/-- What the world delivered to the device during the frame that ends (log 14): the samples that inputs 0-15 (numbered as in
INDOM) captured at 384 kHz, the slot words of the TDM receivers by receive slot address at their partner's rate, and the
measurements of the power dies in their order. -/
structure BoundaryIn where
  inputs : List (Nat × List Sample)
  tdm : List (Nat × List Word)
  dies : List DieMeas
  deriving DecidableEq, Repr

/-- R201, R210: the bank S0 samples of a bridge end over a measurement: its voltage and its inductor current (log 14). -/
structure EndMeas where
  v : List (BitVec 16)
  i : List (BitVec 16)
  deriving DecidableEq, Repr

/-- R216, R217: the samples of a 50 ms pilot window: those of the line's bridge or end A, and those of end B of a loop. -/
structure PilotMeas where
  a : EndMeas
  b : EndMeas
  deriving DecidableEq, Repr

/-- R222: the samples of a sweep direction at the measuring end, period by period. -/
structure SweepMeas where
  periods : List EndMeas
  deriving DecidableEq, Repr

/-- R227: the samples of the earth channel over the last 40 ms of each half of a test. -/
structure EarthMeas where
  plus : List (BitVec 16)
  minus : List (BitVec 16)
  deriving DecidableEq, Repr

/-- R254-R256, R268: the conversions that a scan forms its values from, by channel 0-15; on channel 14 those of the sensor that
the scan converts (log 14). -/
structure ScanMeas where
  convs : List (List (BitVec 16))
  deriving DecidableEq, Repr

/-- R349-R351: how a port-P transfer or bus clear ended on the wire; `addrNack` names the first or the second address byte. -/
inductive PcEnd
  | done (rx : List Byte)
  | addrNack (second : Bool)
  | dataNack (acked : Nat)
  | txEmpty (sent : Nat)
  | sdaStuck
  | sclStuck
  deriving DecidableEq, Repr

■ THE PROBLEM
Copy the entries above exactly. Miss none of them.

■ RESPONSE AREA
/-- What the world delivered to the device during the frame that ends (log 14): the samples that inputs 0-15 (numbered as in
INDOM) captured at 384 kHz, the slot words of the TDM receivers by receive slot address at their partner's rate, and the
measurements of the power dies in their order. -/
structure BoundaryIn where
  inputs : List (Nat × List Sample)
  tdm : List (Nat × List Word)
  dies : List DieMeas
  deriving DecidableEq, Repr

/-- R201, R210: the bank S0 samples of a bridge end over a measurement: its voltage and its inductor current (log 14). -/
structure EndMeas where
  v : List (BitVec 16)
  i : List (BitVec 16)
  deriving DecidableEq, Repr

/-- R216, R217: the samples of a 50 ms pilot window: those of the line's bridge or end A, and those of end B of a loop. -/
structure PilotMeas where
  a : EndMeas
  b : EndMeas
  deriving DecidableEq, Repr

/-- R222: the samples of a sweep direction at the measuring end, period by period. -/
structure SweepMeas where
  periods : List EndMeas
  deriving DecidableEq, Repr

/-- R227: the samples of the earth channel over the last 40 ms of each half of a test. -/
structure EarthMeas where
  plus : List (BitVec 16)
  minus : List (BitVec 16)
  deriving DecidableEq, Repr

/-- R254-R256, R268: the conversions that a scan forms its values from, by channel 0-15; on channel 14 those of the sensor that
the scan converts (log 14). -/
structure ScanMeas where
  convs : List (List (BitVec 16))
  deriving DecidableEq, Repr

/-- R349-R351: how a port-P transfer or bus clear ended on the wire; `addrNack` names the first or the second address byte. -/
inductive PcEnd
  | done (rx : List Byte)
  | addrNack (second : Bool)
  | dataNack (acked : Nat)
  | txEmpty (sent : Nat)
  | sdaStuck
  | sclStuck
  deriving DecidableEq, Repr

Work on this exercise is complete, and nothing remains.